## Prompt
Write out the full listing below exactly as given.

## Listed records
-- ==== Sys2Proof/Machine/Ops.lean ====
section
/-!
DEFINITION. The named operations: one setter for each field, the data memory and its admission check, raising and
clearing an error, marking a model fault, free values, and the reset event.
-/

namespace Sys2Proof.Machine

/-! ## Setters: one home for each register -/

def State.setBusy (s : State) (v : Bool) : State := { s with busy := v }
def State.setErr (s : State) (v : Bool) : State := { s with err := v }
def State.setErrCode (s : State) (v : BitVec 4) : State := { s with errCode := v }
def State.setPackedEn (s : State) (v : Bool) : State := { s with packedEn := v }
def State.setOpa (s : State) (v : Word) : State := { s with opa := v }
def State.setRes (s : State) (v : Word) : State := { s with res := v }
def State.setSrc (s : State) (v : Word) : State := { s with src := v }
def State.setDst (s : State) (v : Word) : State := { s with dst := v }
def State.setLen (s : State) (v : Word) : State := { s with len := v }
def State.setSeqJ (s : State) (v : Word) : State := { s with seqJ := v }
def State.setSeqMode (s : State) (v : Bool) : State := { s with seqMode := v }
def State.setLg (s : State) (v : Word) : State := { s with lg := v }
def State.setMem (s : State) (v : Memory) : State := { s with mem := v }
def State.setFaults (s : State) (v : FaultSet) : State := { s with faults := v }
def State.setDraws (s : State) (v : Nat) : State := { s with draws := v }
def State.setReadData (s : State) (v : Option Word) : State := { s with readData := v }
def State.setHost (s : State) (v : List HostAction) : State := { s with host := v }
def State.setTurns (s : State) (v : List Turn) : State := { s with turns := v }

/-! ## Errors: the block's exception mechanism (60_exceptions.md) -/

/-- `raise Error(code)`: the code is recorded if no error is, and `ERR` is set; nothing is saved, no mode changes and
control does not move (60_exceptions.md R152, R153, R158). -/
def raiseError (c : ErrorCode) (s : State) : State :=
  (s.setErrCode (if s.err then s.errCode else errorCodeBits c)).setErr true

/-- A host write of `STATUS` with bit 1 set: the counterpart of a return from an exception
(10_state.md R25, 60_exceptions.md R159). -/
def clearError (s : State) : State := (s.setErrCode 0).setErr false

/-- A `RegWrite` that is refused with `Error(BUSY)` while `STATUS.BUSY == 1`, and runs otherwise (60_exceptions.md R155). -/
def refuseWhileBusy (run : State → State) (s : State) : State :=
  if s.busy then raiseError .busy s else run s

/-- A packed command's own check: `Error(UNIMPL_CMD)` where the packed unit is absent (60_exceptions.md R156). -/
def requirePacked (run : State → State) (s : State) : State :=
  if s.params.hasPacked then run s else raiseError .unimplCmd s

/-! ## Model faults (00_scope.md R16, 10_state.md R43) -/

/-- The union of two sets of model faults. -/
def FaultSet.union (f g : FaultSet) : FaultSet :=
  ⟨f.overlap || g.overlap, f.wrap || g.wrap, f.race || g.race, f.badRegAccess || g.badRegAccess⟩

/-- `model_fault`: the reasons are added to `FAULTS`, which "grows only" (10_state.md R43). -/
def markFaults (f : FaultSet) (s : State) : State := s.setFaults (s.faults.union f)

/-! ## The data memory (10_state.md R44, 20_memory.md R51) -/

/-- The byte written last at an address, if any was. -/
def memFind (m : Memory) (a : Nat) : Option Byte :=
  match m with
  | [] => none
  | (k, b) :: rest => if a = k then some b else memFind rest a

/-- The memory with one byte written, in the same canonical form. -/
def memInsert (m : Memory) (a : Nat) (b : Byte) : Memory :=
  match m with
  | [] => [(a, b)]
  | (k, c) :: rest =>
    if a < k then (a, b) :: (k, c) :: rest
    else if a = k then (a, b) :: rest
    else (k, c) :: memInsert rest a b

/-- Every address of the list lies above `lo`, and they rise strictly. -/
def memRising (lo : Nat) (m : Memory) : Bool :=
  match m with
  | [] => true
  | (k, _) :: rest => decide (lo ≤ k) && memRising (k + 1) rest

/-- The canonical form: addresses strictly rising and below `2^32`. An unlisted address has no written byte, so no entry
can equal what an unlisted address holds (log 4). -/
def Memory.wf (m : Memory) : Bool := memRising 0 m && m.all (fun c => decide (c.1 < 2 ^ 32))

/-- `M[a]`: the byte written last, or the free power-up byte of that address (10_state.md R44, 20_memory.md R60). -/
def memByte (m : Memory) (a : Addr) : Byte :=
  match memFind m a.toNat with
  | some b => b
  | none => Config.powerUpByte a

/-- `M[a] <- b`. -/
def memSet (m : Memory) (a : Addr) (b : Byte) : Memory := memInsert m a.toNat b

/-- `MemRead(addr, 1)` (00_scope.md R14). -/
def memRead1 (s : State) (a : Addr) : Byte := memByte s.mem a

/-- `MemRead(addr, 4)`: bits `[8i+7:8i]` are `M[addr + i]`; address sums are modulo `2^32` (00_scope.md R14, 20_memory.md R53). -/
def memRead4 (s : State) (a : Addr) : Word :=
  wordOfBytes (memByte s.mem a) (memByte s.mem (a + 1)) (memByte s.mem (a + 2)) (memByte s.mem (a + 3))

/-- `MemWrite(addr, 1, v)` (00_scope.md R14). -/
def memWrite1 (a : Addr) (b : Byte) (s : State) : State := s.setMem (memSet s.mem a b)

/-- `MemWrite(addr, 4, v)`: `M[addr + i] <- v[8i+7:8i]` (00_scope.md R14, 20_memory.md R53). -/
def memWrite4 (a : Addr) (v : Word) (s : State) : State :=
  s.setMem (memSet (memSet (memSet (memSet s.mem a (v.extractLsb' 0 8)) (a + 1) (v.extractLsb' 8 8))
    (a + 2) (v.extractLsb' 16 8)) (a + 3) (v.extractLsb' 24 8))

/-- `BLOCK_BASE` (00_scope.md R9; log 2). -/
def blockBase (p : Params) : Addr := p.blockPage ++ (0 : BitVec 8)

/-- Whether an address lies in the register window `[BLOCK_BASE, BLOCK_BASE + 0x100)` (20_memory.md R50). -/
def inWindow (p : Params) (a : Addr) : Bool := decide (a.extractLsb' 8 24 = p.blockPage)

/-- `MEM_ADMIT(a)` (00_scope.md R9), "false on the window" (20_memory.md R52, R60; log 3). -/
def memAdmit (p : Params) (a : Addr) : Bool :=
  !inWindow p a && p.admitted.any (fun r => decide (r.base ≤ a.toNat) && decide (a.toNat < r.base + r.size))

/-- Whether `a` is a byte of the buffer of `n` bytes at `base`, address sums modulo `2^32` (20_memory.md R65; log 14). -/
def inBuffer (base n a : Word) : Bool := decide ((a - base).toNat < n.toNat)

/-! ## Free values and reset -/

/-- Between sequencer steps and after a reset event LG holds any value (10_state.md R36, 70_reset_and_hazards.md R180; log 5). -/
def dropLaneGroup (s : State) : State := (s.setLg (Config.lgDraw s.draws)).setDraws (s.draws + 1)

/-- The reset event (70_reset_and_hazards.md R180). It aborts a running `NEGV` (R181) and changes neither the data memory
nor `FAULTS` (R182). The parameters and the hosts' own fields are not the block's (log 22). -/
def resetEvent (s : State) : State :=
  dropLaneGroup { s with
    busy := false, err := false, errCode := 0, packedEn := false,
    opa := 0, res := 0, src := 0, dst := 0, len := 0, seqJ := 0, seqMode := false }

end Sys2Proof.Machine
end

## Exercise answer
-- ==== Sys2Proof/Machine/Ops.lean ====
section
/-!
DEFINITION. The named operations: one setter for each field, the data memory and its admission check, raising and
clearing an error, marking a model fault, free values, and the reset event.
-/

namespace Sys2Proof.Machine

/-! ## Setters: one home for each register -/

def State.setBusy (s : State) (v : Bool) : State := { s with busy := v }
def State.setErr (s : State) (v : Bool) : State := { s with err := v }
def State.setErrCode (s : State) (v : BitVec 4) : State := { s with errCode := v }
def State.setPackedEn (s : State) (v : Bool) : State := { s with packedEn := v }
def State.setOpa (s : State) (v : Word) : State := { s with opa := v }
def State.setRes (s : State) (v : Word) : State := { s with res := v }
def State.setSrc (s : State) (v : Word) : State := { s with src := v }
def State.setDst (s : State) (v : Word) : State := { s with dst := v }
def State.setLen (s : State) (v : Word) : State := { s with len := v }
def State.setSeqJ (s : State) (v : Word) : State := { s with seqJ := v }
def State.setSeqMode (s : State) (v : Bool) : State := { s with seqMode := v }
def State.setLg (s : State) (v : Word) : State := { s with lg := v }
def State.setMem (s : State) (v : Memory) : State := { s with mem := v }
def State.setFaults (s : State) (v : FaultSet) : State := { s with faults := v }
def State.setDraws (s : State) (v : Nat) : State := { s with draws := v }
def State.setReadData (s : State) (v : Option Word) : State := { s with readData := v }
def State.setHost (s : State) (v : List HostAction) : State := { s with host := v }
def State.setTurns (s : State) (v : List Turn) : State := { s with turns := v }

/-! ## Errors: the block's exception mechanism (60_exceptions.md) -/

/-- `raise Error(code)`: the code is recorded if no error is, and `ERR` is set; nothing is saved, no mode changes and
control does not move (60_exceptions.md R152, R153, R158). -/
def raiseError (c : ErrorCode) (s : State) : State :=
  (s.setErrCode (if s.err then s.errCode else errorCodeBits c)).setErr true

/-- A host write of `STATUS` with bit 1 set: the counterpart of a return from an exception
(10_state.md R25, 60_exceptions.md R159). -/
def clearError (s : State) : State := (s.setErrCode 0).setErr false

/-- A `RegWrite` that is refused with `Error(BUSY)` while `STATUS.BUSY == 1`, and runs otherwise (60_exceptions.md R155). -/
def refuseWhileBusy (run : State → State) (s : State) : State :=
  if s.busy then raiseError .busy s else run s

/-- A packed command's own check: `Error(UNIMPL_CMD)` where the packed unit is absent (60_exceptions.md R156). -/
def requirePacked (run : State → State) (s : State) : State :=
  if s.params.hasPacked then run s else raiseError .unimplCmd s

/-! ## Model faults (00_scope.md R16, 10_state.md R43) -/

/-- The union of two sets of model faults. -/
def FaultSet.union (f g : FaultSet) : FaultSet :=
  ⟨f.overlap || g.overlap, f.wrap || g.wrap, f.race || g.race, f.badRegAccess || g.badRegAccess⟩

/-- `model_fault`: the reasons are added to `FAULTS`, which "grows only" (10_state.md R43). -/
def markFaults (f : FaultSet) (s : State) : State := s.setFaults (s.faults.union f)

/-! ## The data memory (10_state.md R44, 20_memory.md R51) -/

/-- The byte written last at an address, if any was. -/
def memFind (m : Memory) (a : Nat) : Option Byte :=
  match m with
  | [] => none
  | (k, b) :: rest => if a = k then some b else memFind rest a

/-- The memory with one byte written, in the same canonical form. -/
def memInsert (m : Memory) (a : Nat) (b : Byte) : Memory :=
  match m with
  | [] => [(a, b)]
  | (k, c) :: rest =>
    if a < k then (a, b) :: (k, c) :: rest
    else if a = k then (a, b) :: rest
    else (k, c) :: memInsert rest a b

/-- Every address of the list lies above `lo`, and they rise strictly. -/
def memRising (lo : Nat) (m : Memory) : Bool :=
  match m with
  | [] => true
  | (k, _) :: rest => decide (lo ≤ k) && memRising (k + 1) rest

/-- The canonical form: addresses strictly rising and below `2^32`. An unlisted address has no written byte, so no entry
can equal what an unlisted address holds (log 4). -/
def Memory.wf (m : Memory) : Bool := memRising 0 m && m.all (fun c => decide (c.1 < 2 ^ 32))

/-- `M[a]`: the byte written last, or the free power-up byte of that address (10_state.md R44, 20_memory.md R60). -/
def memByte (m : Memory) (a : Addr) : Byte :=
  match memFind m a.toNat with
  | some b => b
  | none => Config.powerUpByte a

/-- `M[a] <- b`. -/
def memSet (m : Memory) (a : Addr) (b : Byte) : Memory := memInsert m a.toNat b

/-- `MemRead(addr, 1)` (00_scope.md R14). -/
def memRead1 (s : State) (a : Addr) : Byte := memByte s.mem a

/-- `MemRead(addr, 4)`: bits `[8i+7:8i]` are `M[addr + i]`; address sums are modulo `2^32` (00_scope.md R14, 20_memory.md R53). -/
def memRead4 (s : State) (a : Addr) : Word :=
  wordOfBytes (memByte s.mem a) (memByte s.mem (a + 1)) (memByte s.mem (a + 2)) (memByte s.mem (a + 3))

/-- `MemWrite(addr, 1, v)` (00_scope.md R14). -/
def memWrite1 (a : Addr) (b : Byte) (s : State) : State := s.setMem (memSet s.mem a b)

/-- `MemWrite(addr, 4, v)`: `M[addr + i] <- v[8i+7:8i]` (00_scope.md R14, 20_memory.md R53). -/
def memWrite4 (a : Addr) (v : Word) (s : State) : State :=
  s.setMem (memSet (memSet (memSet (memSet s.mem a (v.extractLsb' 0 8)) (a + 1) (v.extractLsb' 8 8))
    (a + 2) (v.extractLsb' 16 8)) (a + 3) (v.extractLsb' 24 8))

/-- `BLOCK_BASE` (00_scope.md R9; log 2). -/
def blockBase (p : Params) : Addr := p.blockPage ++ (0 : BitVec 8)

/-- Whether an address lies in the register window `[BLOCK_BASE, BLOCK_BASE + 0x100)` (20_memory.md R50). -/
def inWindow (p : Params) (a : Addr) : Bool := decide (a.extractLsb' 8 24 = p.blockPage)

/-- `MEM_ADMIT(a)` (00_scope.md R9), "false on the window" (20_memory.md R52, R60; log 3). -/
def memAdmit (p : Params) (a : Addr) : Bool :=
  !inWindow p a && p.admitted.any (fun r => decide (r.base ≤ a.toNat) && decide (a.toNat < r.base + r.size))

/-- Whether `a` is a byte of the buffer of `n` bytes at `base`, address sums modulo `2^32` (20_memory.md R65; log 14). -/
def inBuffer (base n a : Word) : Bool := decide ((a - base).toNat < n.toNat)

/-! ## Free values and reset -/

/-- Between sequencer steps and after a reset event LG holds any value (10_state.md R36, 70_reset_and_hazards.md R180; log 5). -/
def dropLaneGroup (s : State) : State := (s.setLg (Config.lgDraw s.draws)).setDraws (s.draws + 1)

/-- The reset event (70_reset_and_hazards.md R180). It aborts a running `NEGV` (R181) and changes neither the data memory
nor `FAULTS` (R182). The parameters and the hosts' own fields are not the block's (log 22). -/
def resetEvent (s : State) : State :=
  dropLaneGroup { s with
    busy := false, err := false, errCode := 0, packedEn := false,
    opa := 0, res := 0, src := 0, dst := 0, len := 0, seqJ := 0, seqMode := false }

end Sys2Proof.Machine
end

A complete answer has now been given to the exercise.